Let them get the modem set up on 1 computer, as is usually included in
installation, then go buy the wireless network components and read the
"quick setup" instructions. In the end, you'll have as many computers as
you want screaming on the internet by simply installing a wireless card in
each, pay 1 monthly service, no holes and mess all of cables all over the
house (and the costs of having someone drill all those holes), and no extra
monthly "home networking" costs.
I hope you'll permit a friendly amendment.
DO NOT hook up a cable modem directly to a computer! The output of the cable
modem should go first to a hardware router/switch. To this, either wired or
wireless, the computers are connected. In other words, the router/switch
(switch=high-speed router), sits between your computer(s) and the internet.
This configuration enables hardware anti-intrusion, blocking, firewall
it's ideal to to put the router betw the cablemodem and the pc.
but it is also optional to directly connect the cablemodem to the pc under
the pc is firewalled and running DHCP to your home LAN. this pc can also be
running packet sniffers or proxy for your LAN. I use this setup for cheating
with online multiplayer games.
As are many current $50 wired systems. The brouter simply acts like a
dhcp server. Most of the time, all the user needs to do is enter the
login info via a simple web page interface, connect the wires, and
Well, duh! <G>
Sometimes, if the machines are close together, or there is easy access
to hollow space, like a basement or attic, wired networks aren't
difficult. Wired can also come out much cheaper, faster, and more
I'm simply tossing out an alternative.
To the original poster - you might also post this question to the newsgroup
comp.dcom.modems.cable if you want to talk with some experts.
A bit of work, but no real technical difficulties. The electronics and
computer setup are even easier than with wireless but the physical wiring
can be a challenge. Requires drilling a few holes and fishing the cables
through. It can take a bit of time for someone who has no experience with
this, but it is pretty straight forward. If you can operate a drill and feel
comfortable crawling around in an attic space, there is no real challenge.
Apartment dwellers may not have the access needed, so this advice is better
suited to home owners.
Unless you are concerned with security or performance.

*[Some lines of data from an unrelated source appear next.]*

/-- One unit read and computed. -/
def State.haulUnit (s : State) (h : Haul) (row k : Nat) : Except HErr HUnit :=
  let f : Shadow := h.fields
  let (u, ssz, dsz) := f.unit
  let e := row * f.elems + k * u
  match s.haulRead h f.sfab (f.srcRow row + BitVec.ofNat 64 (k * ssz)) ssz with
  | .error x => .error x
  | .ok (bs, bad) =>
    match f.op with
    | 1 =>
      let (out, ovf) := h.convert e bs
      .ok ⟨out, bad, if bad then [] else ovf.map (e + ·), none⟩
    | 2 =>
      match s.contribution h e bs with
      | .error x => .error x
      | .ok (c, r, bad2) =>
        if f.belay then
          let off := (f.dstRow row).toNat + k * dsz
          (s.belayAdd h off (s.haulBase h + BitVec.ofNat 64 off) c).map fun p =>
            ⟨p.1, bad || bad2 || p.2, [], r⟩
        else .ok ⟨c, bad || bad2, [], r⟩
    | 3 => .ok ⟨bs, bad, [], none⟩
    | _ => .ok ⟨bs, bad, [], none⟩

/-- Everything that units of a row read, read at its home: their source, their residuals, and the sums of a belay
reduce-add. -/
def State.unitsTouch (s : State) (h : Haul) (row first n : Nat) : State :=
  let f : Shadow := h.fields
  let (u, ssz, dsz) := f.unit
  let s1 := if f.sfab then s else s.haulTouch h (f.srcRow row + BitVec.ofNat 64 (first * ssz)) (n * ssz)
  let s2 := if f.usesResid then s1.haulTouch h (f[7] + BitVec.ofNat 64 (4 * (row * f.elems + first * u))) (4 * n * u) else s1
  if f.belay && f.op == 2 then s2.haulTouch h (s.haulBase h + f.dstRow row + BitVec.ofNat 64 (first * dsz)) (n * dsz) else s2

/-- A row segment performed (04 R92, R98, R101): a unit of a packed format that has bytes in two segments is written in two
parts, and an overflow in it belongs to both. -/
def State.haulSeg (s0 : State) (h : Haul) (g : HSeg) : Except HErr (State × Bool) :=
  let f : Shadow := h.fields
  let (u, _, dsz) := f.unit
  let s := s0.unitsTouch h g.row g.first g.n
  match (List.range g.n).mapM fun i => s.haulUnit h g.row (g.first + i) with
  | .error x => .error x
  | .ok us =>
    match f.op == 1 && f.pol == .trap, us.flatMap HUnit.ovf with
    | true, e :: _ => .error (.stop ⟨cFpTrap, 0, BitVec.ofNat 64 e, none⟩ none)
    | _, ovf =>
      let row := s.haulBase h + f.dstRow g.row
      let bytes := ((us.flatMap HUnit.bytes).drop (g.lo - g.first * dsz)).take g.len
      match s.haulWrite h f.dfab (row + BitVec.ofNat 64 g.lo) bytes (us.any HUnit.poison) with
      | .error x => .error x
      | .ok s1 =>
        let s2 := us.zipIdx.foldl (fun s p =>
          let a := max g.lo ((g.first + p.2) * dsz)
          let b := min (g.lo + g.len) ((g.first + p.2 + 1) * dsz)
          if p.1.poison then s.haulPoison h (row + BitVec.ofNat 64 a) (b - a) else s) s1
        let s3 := if f.belay && f.op == 2 then
            s2.updBuf h.ctx f.channel f.pong fun b => { b with written :=
              ((List.range g.n).map fun i => (f.dstRow g.row).toNat + (g.first + i) * dsz) ++ b.written }
          else s2
        let r := us.zipIdx.foldlM (fun s p =>
          s.putResid h (g.row * f.elems + (g.first + p.2) * u) p.1.resid p.1.poison) s3
        r.map fun s4 => (s4, !ovf.isEmpty)

/-! ### Ends of commands -/

/-- The commands with one changed. -/
def State.updHaul (s : State) (id : Nat) (f : Haul → Haul) : State :=
  { s with hauls := s.hauls.map fun h => if h.id = id then f h else h }

/-- A command forgotten. -/
def State.dropHaul (s : State) (id : Nat) : State := { s with hauls := s.hauls.filter fun h => h.id != id }

/-- Whether a belay command's own writes are done, so that its queue goes on (18 R320). -/
def Haul.belayDone (h : Haul) : Bool := Shadow.belay h.fields && h.st == .sent

/-- Whether no earlier command of its queue is incomplete (04 R95). -/
def State.headOfQueue (s : State) (h : Haul) : Bool :=
  !s.hauls.any fun x => x.task == h.task && x.q == h.q && x.tile.isNone && x.id < h.id && !x.belayDone

/-- Whether two belay commands are of one die and buffer. -/
def Haul.sameBuf (h x : Haul) : Bool :=
  Shadow.belay x.fields && x.ctx == h.ctx && Shadow.channel x.fields == Shadow.channel h.fields &&
    Shadow.pong x.fields == Shadow.pong h.fields && dieOf x.loc == dieOf h.loc

/-- Whether the consumption of a permit by a command can be performed (19 R331, R333): its ring has room, and its turn in the
permit's series has come. -/
def State.permitTurn (s : State) (h : Haul) (b : BelayBuf) : Bool :=
  match s.task h.task with
  | some t => !s.ringFull h.ctx && s.nextTurn t (.unit b.seq)
  | none => true

/-- Whether the belay unit lets a command become pending (18 R320). -/
def State.belayReady (s : State) (h : Haul) : Bool :=
  match ((s.ctxOf h.ctx).bind fun c => c.channel (Shadow.channel h.fields)) with
  | none => false
  | some ch =>
    let b := ch.bufs[bufIx (Shadow.pong h.fields)]
    let d := dieOf h.loc
    let p := dieCount b.started d + (s.hauls.filter fun x => h.sameBuf x && x.st == .pending).length
    !(s.hauls.any fun x => h.sameBuf x && x.id < h.id && (x.st == .queued || x.st == .held)) && p < ch.cmds &&
      (p != 0 || (b.permits.getLsbD d && s.permitTurn h b))

/-- Commands that have become pending put into the pending lists of their clusters (04 R95, 18 R320). -/
def State.promote (s : State) : State :=
  s.hauls.foldl (fun s h =>
    if h.st == .queued && s.headOfQueue h && (!Shadow.belay h.fields || s.belayReady h) then
      { s.updHaul h.id fun h => { h with st := .pending, order := s.nextId } with nextId := s.nextId + 1 }
    else s) s

/-- A task whose tile failed, the first of its tiles to fail: it is not started and counts as ended, and its creation by a
watch has its record (15 R296, 16 R314). -/
def State.tileFault (s : State) (task : Nat) : State :=
  match s.task task with
  | none => s
  | some t =>
    if t.status = .ending then s
    else
      let mine (x : TaskSet) : Bool := x.id == t.setId && x.ctx == t.ctx
      let s1 := { s.updTask task fun t => t.ended false with
        sets := s.sets.map fun x => if mine x then { x with tileFaults := x.tileFaults + 1 } else x }
      (s.sets.filter mine).foldl State.etchTrigger s1

/-- A tile haul ended (15 R295, R296). -/
def State.tileDone (s : State) (task haul : Nat) (ok : Bool) : State :=
  let s1 := s.updTask task fun t => { t with tilesLeft := t.tilesLeft.erase haul }
  if ok then s1 else s1.tileFault task

/-- A command ended: its ticket completes, failed or not (04 R100, R101). A belay command that succeeded counts toward
its transfer, and its ticket waits for the transfer; one that failed gives its die the permit again (18 R320, R324). -/
def State.endHaul (s : State) (h : Haul) (fail : Option Fail) : State :=
  let f : Shadow := h.fields
  let d := dieOf h.loc
  match h.tile with
  | some t => (s.dropHaul h.id).tileDone t h.id fail.isNone
  | none =>
    match f.belay, fail with
    | true, none =>
      let s1 := s.updBuf h.ctx f.channel f.pong fun b => { b with done := setDie b.done d (dieCount b.done d + 1) }
      (s1.updHaul h.id fun h => { h with st := .sent, eng := none }).promote
    | _, _ =>
      let s1 := if f.belay then
          s.updBuf h.ctx f.channel f.pong fun b =>
            { b with permits := b.permits ||| dieBit d, started := setDie b.started d (dieCount b.started d - 1) }
        else s
      let s2 := (s1.dropHaul h.id).completeTicket h.task 0 h.ticket fail none
      (s2.updTask h.task fun t => { t with ctl := { t.ctl with convx := t.ctl.convx || (h.convx && fail.isNone) } }).promote

/-- A command that meets a failure at segment `i` (04 R101, 20 R346). -/
def State.haulFails (s : State) (h : Haul) (i : Nat) (e : HErr) : State :=
  match e with
  | .stop f w => ((w.map (s.walkCharge h.ctx)).getD s).endHaul h (some f)
  | .page cause va =>
    if h.tile.isSome then s.endHaul h (some ⟨cause, 0, va, none⟩)
    else
      let tok := s.nextToken
      let s1 := s.updHaul h.id fun h => { h with st := .waiting tok, row := i, fault := some ⟨cause, 0, va, none⟩ }
      let who := ((s.task h.task).map fun t => t.ctl.taskid.toNat % 2 ^ 32).getD 0
      { s1.record h.ctx (sliceDie h.engine) 2 cause who va (BitVec.ofNat 64 tok) with
        nextToken := tok % (2 ^ 32 - 1) + 1 }

/-- The segments of a command from number `i` on performed in rising order (log 10) until one fails. -/
def State.haulRun (s : State) (h : Haul) : List HSeg → Nat → Except (State × Nat × HErr) State
  | [], _ => .ok s
  | g :: gs, i =>
    match s.haulSeg h g with
    | .error e => .error (s, i, e)
    | .ok (s1, cx) =>
      let s2 := if cx then s1.updHaul h.id fun h => { h with convx := true } else s1
      s2.haulRun h gs (i + 1)

/-! ### Multicast and reductions (03 R70 to R72, 21 R355) -/

/-- Where the image in a slot of a context's pool begins (20 R350). -/
def Ctx.imageAt (c : Ctx) (slot : Nat) : Nat := c.imgbase + slot * c.imgsz

/-- The agent of a command of a task that writes for it (14 R275, 16 R310). -/
def Task.windowAgent (t : Task) : Agent := ⟨t.ctx, t.depth, t.id, t.loc⟩

/-- Bytes written into a task's window, or, while it is swapped out, into the window bytes of its image (06 R133). -/
def State.windowPut (s : State) (t : Task) (va : Word) (bs : List Byte) : State :=
  match t.image, s.ctxOf t.ctx with
  | some k, some c => s.engineWrite t.windowAgent (c.imageAt k + 0x3000 + (va.toNat - t.ctl.spb.toNat)) (bs.map some)
  | _, _ => s.padWrite (padBase t.loc + va.toNat) (bs.map some)

/-- The bitmap of members written at the place of its task's window that c.MCSTAT named at HGO, and INCOMPLETE where a member that was
awaited is missing (03 R70). -/
def State.putBitmap (s : State) (h : Haul) (b : Box) (done awaited : List Nat) : State :=
  let n := 8 * ((b.count + 63) / 64)
  let map : Nat := (done.eraseDups.filter fun i => i < b.count).foldl (fun m i => m + 2 ^ i) 0
  let s1 := match s.task h.task with
    | some t => s.windowPut t (h.mcstat &&& 0xFFFFFFFFFFE0) (natLe n map)
    | none => s
  if awaited.all done.contains then s1
  else s1.updTask h.task fun t => { t with ctl := { t.ctl with mcstat := t.ctl.mcstat ||| 1 } }

/-- A row of a command's tile read whole, with its residuals written back: bytes and poison. -/
def State.haulTileRow (s : State) (h : Haul) (r : Nat) : List Nat → Except HErr (State × List Byte × Bool)
  | [] => .ok (s, [], false)
  | k :: ks =>
    match s.haulUnit h r k with
    | .error e => .error e
    | .ok x =>
      match s.putResid h (r * Shadow.elems h.fields + k * (Shadow.unit h.fields).1) x.resid x.poison with
      | .error e => .error e
      | .ok s1 => (s1.haulTileRow h r ks).map fun p => (p.1, x.bytes ++ p.2.1, x.poison || p.2.2)

/-- The rows of a command's tile from number `r` on: rows and poison; or the row that failed. -/
def State.haulTile (s : State) (h : Haul) : List Nat → Except (Nat × HErr) (State × List (List Byte) × Bool)
  | [] => .ok (s, [], false)
  | r :: rs =>
    match (s.unitsTouch h r 0 (Shadow.units h.fields)).haulTileRow h r (List.range (Shadow.units h.fields)) with
    | .error e => .error (r, e)
    | .ok (s1, bs, bad) => (s1.haulTile h rs).map fun p => (p.1, bs :: p.2.1, bad || p.2.2)

/-- Bytes written by an engine to physical pieces, granule by granule in memory (16 R306). -/
def State.enginePieces (s : State) (a : Agent) : List (Nat × Nat) → List (Option Byte) → State
  | [], _ => s
  | p :: ps, bs =>
    let s1 := if (s.place p.1).isNode then s.engineWrite a p.1 (bs.take p.2) else s.physWrite a p.1 (bs.take p.2)
    s1.enginePieces a ps (bs.drop p.2)

/-- One row stored at a window offset of this module itself, under permission bit 3 (03 R61, R62). -/
def State.storeHere (s : State) (h : Haul) (off : Nat) (bs : List Byte) (bad : Bool) : State × Bool :=
  match (s.ctxOf h.ctx).bind fun c => s.exported c.fctx off bs.length 3 .store with
  | some (c, ps) => ((s.enginePieces h.agent ps (bs.map some)).poisonPieces c.id ps bad, true)
  | none => (s.countDrop true, false)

I get 100 MBps on my home Ethernet. Most network adaptors, routers, etc,
will support that easily. What do you get on wireless. While external
traffic is limited by the cable modem service, local traffic such as file
and print sharing can use the additional bandwidth.
On the security side, 802.11b wireless is terrible, especially with the
default settings. The X and G versions are better, but require knowledgeable
set up to reach their potential. If you do an actual pug-and-play
installation with consumer grade products, you are exposed to significant
risk of someone, like the teenage hacker next door, hijacking your network.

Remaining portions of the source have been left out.